Sounds good, now 3x3 filters are the most expensive ones. Can we do better? Turns out the standard 2D convolution can be further factorized into two 1D convolutions, generally speaking, the nxn convolution is broken down into 1xn followed by an nx1 convolution (thus, the asymmetric convolution factorization is added in Inception-V3). V3 also replaced momentum SGD with RMSProp (which simply showed better performance when compared with momentum). Also, V3 uses label smoothing as a form of regularization at the classifier level. Label smoothing makes the model less confident about the assigned scores by setting the value close to 1 for the actual class and redistributing smaller values among other classes (e.g., if there are 5 classes and we have [0,1,0,0,0] as the labels, they would become [0.05, 0.9, 0.05, 0.05,0.05]).
Inception-V4 made the Inception blocks uniform with respect to the grid size by making an Inception-A module for the 35x35 grid modules, Inception-B for 17x17 grid modules, and Inception-C for the 8x8 modules:
Another new component in V4 is the stem.
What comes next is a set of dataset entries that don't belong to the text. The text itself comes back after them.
-- ==== Sys2Proof/Tests/Slice0.lean ====
section
/-! SUPPORT. The model's own tests. Expected results come from spec/95_test_vectors.md (V, S and P numbers), from the
encodings of spec/30_encoding.md written bit by bit, or from the rule named. The witnesses at the end show, for every
statement with hypotheses, a state and operands that meet them. -/

namespace Sys2Proof.Tests

open Sys2Proof Sys2Proof.Machine

/-! ## Well-formedness: an ill-formed term for each check -/

theorem test_wf_refuses_lit00 : (Instr.lit00 64).wf = false ∧ (Instr.lit00 63).wf = true := by decide
theorem test_wf_refuses_lit01 :
    (Instr.lit01 63).wf = false ∧ (Instr.lit01 128).wf = false ∧ (Instr.lit01 64).wf = true := by decide
theorem test_wf_refuses_lit10 :
    (Instr.lit10 127).wf = false ∧ (Instr.lit10 192).wf = false ∧ (Instr.lit10 191).wf = true := by decide
theorem test_wf_refuses_run_of_zero : (Instr.run 0 7).wf = false ∧ (Instr.run 63 7).wf = true := by decide
theorem test_wf_refuses_readPal : (Instr.readPal 768).wf = false ∧ (Instr.readPal 767).wf = true := by decide
theorem test_wf_refuses_packPal : (Instr.packPal 256).wf = false ∧ (Instr.packPal 255).wf = true := by decide

/-! ## Decoding: words written bit by bit (R104, R106, R110) -/

theorem test_decode_lit00 : decode .compressed [0b00111111#8] = .ok (.lit00 63, []) := by decide
theorem test_decode_lit01 : decode .compressed [0b01000000#8, 0b11111111#8] = .ok (.lit01 64, [0b11111111#8]) := by decide
theorem test_decode_lit10 : decode .compressed [0b10111111#8] = .ok (.lit10 191, []) := by decide
theorem test_decode_litC0 : decode .compressed [0b11000000#8, 0b00000111#8] = .ok (.litC0, [0b00000111#8]) := by decide
theorem test_decode_run_shortest : decode .compressed [0b11000001#8, 0b11001000#8] = .ok (.run 1 200, []) := by decide
theorem test_decode_run_longest : decode .compressed [0b11111111#8, 0b00000000#8] = .ok (.run 63 0, []) := by decide
theorem test_decode_palQ : decode .palette [0b11000001#8, 0b00000001#8] = .ok (.palQ 193, [0b00000001#8]) := by decide
/-- R111: a marker in the region's last byte. -/
theorem test_decode_dangling : decode .compressed [0b11000011#8] = .error (.danglingMarker 3) := by decide
theorem test_decode_nothing : decode .compressed [] = .error .noByte ∧ decode .palette [] = .error .noByte := by decide
/-- The region, not the byte, decides (R100): 0xC3 is a marker or a palette byte. -/
theorem test_decode_by_region :
    decode .compressed [0xC3, 7] = .ok (.run 3 7, []) ∧ decode .palette [0xC3, 7] = .ok (.palQ 0xC3, [7]) := by decide

/-! ## One step on small states -/

/-- The state after, where there is one. -/
def after (r : Result) : Option State :=
  match r with
  | .next t => some t
  | .fault _ => none
  | .refused _ => none

/-- A machine in the given stage that holds nothing else. -/
def at_ (g : Stage) : State := { State.reset with stage := g, err := if g = .fault then .corruptData else .none }

/-- The state before V20 to V39: `END = 300`, `PIXCNT = 100`. -/
def tok (rp wp : Nat) (cells : Memory) : State :=
  { at_ .rle with
    len := some 1068, rp := some (BitVec.ofNat 32 rp), wp := some (BitVec.ofNat 31 wp), rc := some 0
    pixcnt := some 100, raw := cells }

/-- `tok` inside a run of `n` further copies of 9. -/
def mid (wp : Nat) (n : BitVec 6) : State := { tok 202 wp [] with rc := some n, rv := some 9 }

/-- The default offsets (R8) and capacities that a vector needs. -/
def prm (rawCap pixCap : Nat) : Config.Params := ⟨rawCap, pixCap, 8, 10⟩

/-- A header as in V1 to V9. -/
def hd (len : BitVec 32) (bpp xl xh yl yh : Byte) : State :=
  { at_ .hdr with len := some len, raw := [(3, bpp), (8, xl), (9, xh), (10, yl), (11, yh)] }

/-- The state before `RLE.OPEN`, as in V10 to V16. -/
def op (len : BitVec 32) (w h : BitVec 17) : State :=
  { at_ .opening with len := some len, bpp := some 8, width := some w, height := some h }

/-- A palette stage of a 904-byte file. -/
def pl (i : BitVec 10) (cells : Memory) : State :=
  { at_ .pal with len := some 904, pi := some i, raw := cells }

/-- What V20 to V39 list. -/
structure TokView where
  stage : Stage
  err : ErrKind
  wp : Option (BitVec 31)
  rp : Option (BitVec 32)
  rc : Option (BitVec 6)
  pix : Memory
  deriving DecidableEq, Repr

/-- What V20 to V39 list, of a state. -/
def tokView (t : State) : TokView := ⟨t.stage, t.err, t.wp, t.rp, t.rc, t.pix⟩
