-- ==== Sys2Proof/Machine/Operands.lean ====
section
/-! DEFINITION. Operand forms: the effective gap policy (42_canvas.md R161), a command's byte under the
address policy (43_protocol.md R182, R188), its settle time (R183), the cell-to-device address map
(20_memory.md R62), and the register codes of 10_state.md R47 (log entry 27). -/

namespace Sys2Proof.Machine

/-- The effective gap policy (R161): the override when given, else the canvas's stored policy. -/
def effGap (s : State) (ovr : Option Gap) : Gap :=
  match ovr with
  | some p => p
  | none => s.canvas.gap

/-- Whether a command's address argument fits its field (R188). -/
def addressFits : Command → Bool
  | .setGlyphRamAddress a => a ≤ 0x3F#8
  | .setDisplayRamAddress a => a ≤ 0x7F#8
  | .clear | .returnHome | .entryMode _ _ | .onOff _ _ _ | .shift _ _ | .functionSet _ _ => true

/-- `encode(cmd)` (R182) under the address policy: `none` stands for raising `AddrRange` (R188). -/
def encodeCommand (policy : AddrPolicy) (cmd : Command) : Option Byte :=
  match policy with
  | .refuse => if addressFits cmd then some (commandByte cmd) else none
  | .mask => some (commandByte cmd)

/-- `settle(cmd)` (R183). -/
def settle (cfg : Config) : Command → Nat
  | .clear | .returnHome => cfg.tClear
  | .entryMode _ _ | .onOff _ _ _ | .shift _ _ | .functionSet _ _ | .setGlyphRamAddress _
  | .setDisplayRamAddress _ => cfg.tCmd

/-- `devaddr(i)` (R62). -/
def devaddr (i : Nat) : Nat := if i < rowCells then i else i - rowCells + 0x40

/-- The slot code of slot i (R64). -/
def slotCode (i : Nat) : Byte := BitVec.ofNat 8 i

/-- The CGRAM base address of slot i (R66). -/
def slotBase (i : Nat) : Nat := 8 * i

/-- The code of `canvas.gap` (R47). -/
def gapCode : Gap → BitVec 1
  | .skip => 0
  | .hide => 1

/-- The code of `bus.dir` (R47). -/
def busDirCode : BusDir → BitVec 2
  | .uninitialized => 0
  | .drivingOutput => 1
  | .sensingInput => 2

/-- The number of an error (R250). -/
def errorCode : OpError → Nat
  | .hwError _ => 1
  | .addrRange _ => 2

end Sys2Proof.Machine
end

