-- ==== Sys2Proof/Machine/Core.lean ====
section
/-! DEFINITION. The machine behind the host's interface. -/

def Sys2Proof.core : Host.Core :=
  { State := Sys2Proof.Machine.State, Fault := Sys2Proof.Machine.Fault,
    Refusal := Sys2Proof.Machine.Refusal, step := Sys2Proof.Machine.step,
    reset := Sys2Proof.Machine.State.reset }
end

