-- ==== Sys2Proof/Laws/Canvas.lean ====
section
/-! SUPPORT. The laws of the canvas: one bit of a shifted row, the bound of a shifted row, one more character of a
text, one bit of a row string; and that every canvas operation keeps rows within 6 bits. -/

namespace Sys2Proof.Machine

/-! ### The shift (R166) -/

theorem rowMask_bit (p : Gap) {k : Nat} (hk : k < 8) :
    (rowMask p).getLsbD k = decide (k < if p = .skip then 5 else 6) := by
  cases p <;> interval_cases k <;> rfl

theorem getLsbD_shift_or (row m next : Byte) (n k : Nat) (hk : k < 8) :
    (((row <<< 1) &&& m) ||| ((next >>> n) &&& 1#8)).getLsbD k =
      if k = 0 then next.getLsbD n else m.getLsbD k && row.getLsbD (k - 1) := by
  rcases Nat.eq_zero_or_pos k with rfl | hk0
  · simp
  · have hne : ¬ k = 0 := by omega
    have h1 : (1#8).getLsbD k = false := by rw [BitVec.getLsbD_one]; simp [hne]
    simp only [BitVec.getLsbD_or, BitVec.getLsbD_and, BitVec.getLsbD_shiftLeft, h1, hne, hk]
    simp [Bool.and_comm, show ¬ k < 1 by omega]

/-- One bit of a shifted row, by the mask's width and the carried bit. -/
theorem shiftRow_bit (reading : CarryReading) (p : Gap) (row next : Byte) (k : Fin 8) :
    (shiftRow reading p row next).getLsbD k =
      (let W := if p = .skip then 5 else 6
       let cb := if reading = .fixedHiddenBit then 5 else W - 1
       if k.val = 0 then next.getLsbD cb else decide (k.val < W) && row.getLsbD (k.val - 1)) := by
  unfold shiftRow
  rw [getLsbD_shift_or _ _ _ _ _ k.isLt, rowMask_bit p k.isLt]
  cases reading <;> cases p <;> simp [carryBit]

/-- One row of the shifted canvas. -/
theorem shiftCells_row (reading : CarryReading) (p : Gap) (cells : Cells) (c : Fin 16) (r : Fin 8) :
    (shiftCells reading p cells)[c][r] = shiftRow reading p cells[c][r] cells[c + 1][r] := by
  simp [shiftCells, shiftCell]

/-- A shifted row is within its mask. -/
theorem shiftRow_le (reading : CarryReading) (p : Gap) (row next : Byte) :
    shiftRow reading p row next ≤ rowMask p := by
  have carry : ∀ c : Byte, c &&& 1#8 = 0#8 ∨ c &&& 1#8 = 1#8 := by decide
  rcases carry (next >>> carryBit reading p) with h | h <;> cases p <;> simp only [shiftRow, rowMask, h] <;>
    (clear h; revert row; decide)

theorem rowsWithin_shiftCells (reading : CarryReading) (p : Gap) (cells : Cells) :
    rowsWithin (shiftCells reading p cells) 0x3F#8 := by
  intro c r
  rw [shiftCells_row]
  exact BitVec.le_trans (shiftRow_le reading p _ _) (by cases p <;> decide)

/-! ### Writing (R162) -/

/-- One more character at the end of a text is one more round of the loop. -/
theorem writeCells_append (cfg : Config) (p : Gap) (text : List Char) (c : Char) : ∀ (k : Nat) (cells : Cells),
    writeCells cfg p k (text ++ [c]) cells = writeCells cfg p (k + text.length) [c] (writeCells cfg p k text cells) := by
  induction text with
  | nil => intro k cells; simp [writeCells]
  | cons a text ih =>
    intro k cells
    simp only [List.cons_append, writeCells]
    rw [ih]
    simp [writeCells, Nat.add_assoc, Nat.add_comm 1]

/-- A rendered glyph has no hidden bit (R13, R120). -/
theorem renderGlyph_le (f : FontTable) (c : Char) (r : Fin 8) : (renderGlyph f c)[r] ≤ 0x1F#8 := by
  unfold renderGlyph
  split
  · rename_i g hg
    rw [List.lookup_eq_some_iff] at hg
    obtain ⟨l1, l2, e, -⟩ := hg
    exact (font_is_legal f).2 (c, g) (by rw [e]; simp) r
  · simp [Glyph.blank]

theorem rowsWithin_set {cells : Cells} (h : rowsWithin cells 0x3F#8) {k : Nat} (hk : k < 16) {g : Glyph}
    (hg : ∀ r : Fin 8, g[r] ≤ 0x3F#8) : rowsWithin (cells.set k g hk) 0x3F#8 := by
  intro c r
  by_cases hkc : k = c.val
  · have e : (cells.set k g hk)[c] = g := by simp [hkc]
    simp only [e]
    exact hg r
  · have e : (cells.set k g hk)[c] = cells[c] := by simp [hkc]
    simp only [e]
    exact h c r

theorem rowsWithin_writeCells (cfg : Config) (p : Gap) (text : List Char) : ∀ (k : Nat) (cells : Cells),
    rowsWithin cells 0x3F#8 → rowsWithin (writeCells cfg p k text cells) 0x3F#8 := by
  induction text with
  | nil => intro k cells h; exact h
  | cons a text ih =>
    intro k cells h
    simp only [writeCells]
    refine ih _ _ (rowsWithin_set ?_ _ fun r => BitVec.le_trans (renderGlyph_le _ _ r) (by decide))
    cases p
    · exact rowsWithin_shiftCells _ _ _
    · exact h

/-! ### Row strings (R167) -/

theorem rowString_length (width : Nat) (cells : Cells) (r : Fin 8) :
    (rowString width cells r).length = 16 * width := by
  simp [rowString, List.length_flatMap]
  omega

theorem flatMap_getElem? {α β : Type} (w : Nat) (f : α → List β) (hf : ∀ x, (f x).length = w) :
    ∀ (l : List α) (c j : Nat) (hc : c < l.length), j < w → (l.flatMap f)[c * w + j]? = (f l[c])[j]? := by
  intro l
  induction l with
  | nil => intro c j hc; simp at hc
  | cons a l ih =>
    intro c j hc hj
    rw [List.flatMap_cons]
    cases c with
    | zero => rw [List.getElem?_append_left (by rw [hf]; omega)]; simp
    | succ c =>
      rw [List.getElem?_append_right (by rw [hf, Nat.add_mul]; omega), hf,
        show (c + 1) * w + j - w = c * w + j by rw [Nat.add_mul]; omega, ih c j (by simpa using hc) hj]
      rfl

/-- Bit `j` of cell `c`'s part of a row string, the top bit of the part first. -/
theorem rowString_getElem? (width : Nat) (cells : Cells) (r : Fin 8) (c : Fin 16) {j : Nat} (hj : j < width) :
    (rowString width cells r)[c.val * width + j]? = some (cells[c][r].getLsbD (width - 1 - j)) := by
  unfold rowString
  rw [flatMap_getElem? width _ (by simp) _ _ _ (by simp) hj]
  simp [hj]

end Sys2Proof.Machine
end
The specific purpose of the stem is to perform initial processing right after the input (typically consists of a series of convolutional layers, pooling layers, and possibly normalization layers). The stem reduces the spatial dimensions of the input before it enters the Inception blocks, which helps to reduce the costs further into the network while preserving the main features.
Conclusion
As a result, you are now familiar with the following:
- The Inception network brought forward the idea of stacking multiple operations inside of a single (Inception) block, which enables simpler design and allows the network to learn the appropriate operation on its own;
- Later versions added various components (e.g., BatchNorm) and modifications, but the architectural design itself remained the same at its core.